Based on deep learning, this study carries out information extraction and spatial pattern analysis of sports events based on deep learning. Initially, CNN was adopted to classify the texts of sports events information and to identify the most valuable news or cases of sports events. Next, the authors established a named entity recognition model to extract the effective information from the data of sports events information and provided a spatial pattern analysis approach for the diffusion of sports events information flow. Through experiments, the authors described the relationship between the information diffusion levels of different new media information on sports events and the number of regions and concluded that the relationship between information diffusion level and the number of regions obeyed a pyramid-shaped distribution. In addition, a log-log regression analysis was performed on the diffusion of sports events information on different new media. The analysis results show that the diffusion of sports events’ information on different new media satisfied the rank-size distribution. Finally, the accuracy and loss of network training were compared, and different embedding models were tested, which confirms the effectiveness of our model.

Many users acquire sports events’ information from new media, such as sports newspapers, sports television channels, sports websites, and sports news.

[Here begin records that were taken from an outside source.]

/-- The frame on its way out goes on with the outputs that loops have put into the image since its trigger entry (R376). -/
def State.relayFlush (s : State) : State :=
  match s.relay.passing with
  | none => s
  | some p =>
    let pay := p.ents.foldl (fun pay n =>
      setBytes pay (entOfs (s.relayEnt n)) (padTo (entLen (s.relayEnt n)) (s.relay.outImg.getD n []))) p.pay
    (s.setRelay fun r => { r with passing := none }).emit (.relayFrame p.port (frameBytes p.hdr pay p.wrong p.first))

/-- No triggered loop of the frame on its way out still waits for its evaluation. -/
def State.relayFlushWhenDone (s : State) : State :=
  if s.relay.trigger || (List.range 16).any fun n => s.loopC0 n && (s.loopSt n).due.isSome then s else s.relayFlush

def execLoopEvaluation (s : State) : Res :=
  .next <| if !s.blkOn 4 then s else
  match s.nextEval with
  | some n => (s.loopEval n).relayFlushWhenDone
  | none => s

/-- The relay sample trigger, raised once when the trigger entry of a frame has completed (R207, R210, R376). -/
def execRelaySampleTrigger (s : State) : Res :=
  .next <| if !s.relay.trigger then s else
  let s := s.setRelay fun r => { r with trigger := false }
  if !s.blkOn 4 then s.relayFlush else
  let lost := s.engine.trigLost
  let rel (s : State) (n : Nat) : Bool := s.get (F.LOOP_PER_TRIG n) == 1 && s.loopRuns n
  let ns := (List.range 256).filter fun n => rel s n
  let s := s.put F.LOOP_TRIG_COUNT ((s.get F.LOOP_TRIG_COUNT + 1) % 2 ^ 32)
  let back := lost || !s.engine.trigSeen
  let s := { s with engine := { s.engine with trigSeen := true, trigLost := false, lastTrig := s.clk } }
  let s := if back then
      ns.foldl (fun s n => (s.put (F.LOOP_STAT_TRIG_LOST n) 0).setLoop n fun l => { l with trig := s.loopDiv n - 1 }) s
    else s
  let s := if lost then
      (s.cond 4 5).raise 0x0407 5 0 (natBE 2 ns.length ++ natBE 4 (s.get F.LOOP_TRIG_COUNT))
    else s
  ns.foldl (fun s n =>
    let k := (s.loopSt n).trig + 1
    if k ≥ s.loopDiv n then
      let s := s.setLoop n fun l => { l with trig := 0 }
      if back && (s.loopSt n).lastDue == some s.clk then s else s.loopDue n
    else s.setLoop n fun l => { l with trig := k }) s |>.relayFlushWhenDone

/-- The relay trigger is lost: relay-triggered loops change over to their timers (R210). -/
def execLoopTrigLost (s : State) : Res :=
  .next <| if !s.blkOn 4 || !s.engine.trigSeen || s.engine.trigLost then s else
  let ns := (List.range 256).filter fun n => s.get (F.LOOP_PER_TRIG n) == 1 && s.loopRuns n
  let t := ns.foldl (fun (a : Option Nat) n => some (match a with
    | some x => min x (s.loopPeriod n)
    | none => s.loopPeriod n)) none
  match t with
  | none => s
  | some p =>
    let s := s.reach (s.engine.lastTrig + p)
    let s := { s with engine := { s.engine with trigLost := true } }
    let s := ns.foldl (fun s n => ((s.put (F.LOOP_STAT_TRIG_LOST n) 1).put (F.LOOP_FLAG_TRIGLOSS n) 1).loopImage n) s
    (s.cond 4 4).raise 0x0406 3 0 (natBE 2 ns.length)

/-- The planning unit completes the plan at the head of its queue (R230). -/
def execProfilePlan (s : State) : Res :=
  .next <| match s.engine.plans with
  | [] => s
  | n :: rest =>
    let s := { s with engine := { s.engine with plans := rest } }
    let g := (s.loopSt n).pg
    let (nj, na, nv, v, a, j) := planMove (g.planTgt * 32768 - g.p).natAbs (s.act n 19) (s.act n 20) (s.act n 21)
    let m : Move := ⟨g.p, g.planTgt, nj, na, nv, bits64 v, bits64 a, bits64 j, 0⟩
    if g.st = 3 then s.setLoop n fun l => { l with pg := { l.pg with move := some m } } else s

/-- SWAP in LOOP_CTLn (R217). -/
def execLoopCtlSwap (n : Fin 256) (s : State) : Res :=
  .next <| if s.blkOn 4 then s.loopReqSwap n.val else s

/-- GO in LOOP_SWGO: SWAP on every selected loop at once (R218); while GO reads 1 a further one has no effect (R10). -/
def State.loopSwgo (s : State) : State :=
  if s.get F.LOOP_SWGO_GO = 1 then s else
  let sel := (List.range 256).filter fun n => bit1 (s.get (F.LOOP_SWSEL_SEL (n / 32))) (n % 32) == 1
  let s := sel.foldl (fun s n => s.put (F.LOOP_CTL_SWAP n) 1) (s.put F.LOOP_SWGO_GO 1)
  (sel.foldl (fun s n => if s.loopEff n = effOff then s.loopSwapNow n else s) s).swapDone

def execLoopSwgo (s : State) : Res := .next (if s.blkOn 4 then s.loopSwgo else s)

end Sys2Proof.Machine
end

Facing the huge amount of information about sports events, it is an arduous task to collect and analyze the basic data, and it is very difficult to study the information flow of sports events. Future research will further explore the information flow of sports events more comprehensively by expanding the size of the research dataset.

Data Availability

The data used to support the findings of this study are available from the corresponding author upon request.

Conflicts of Interest

The authors declare that they have no conflicts of interest.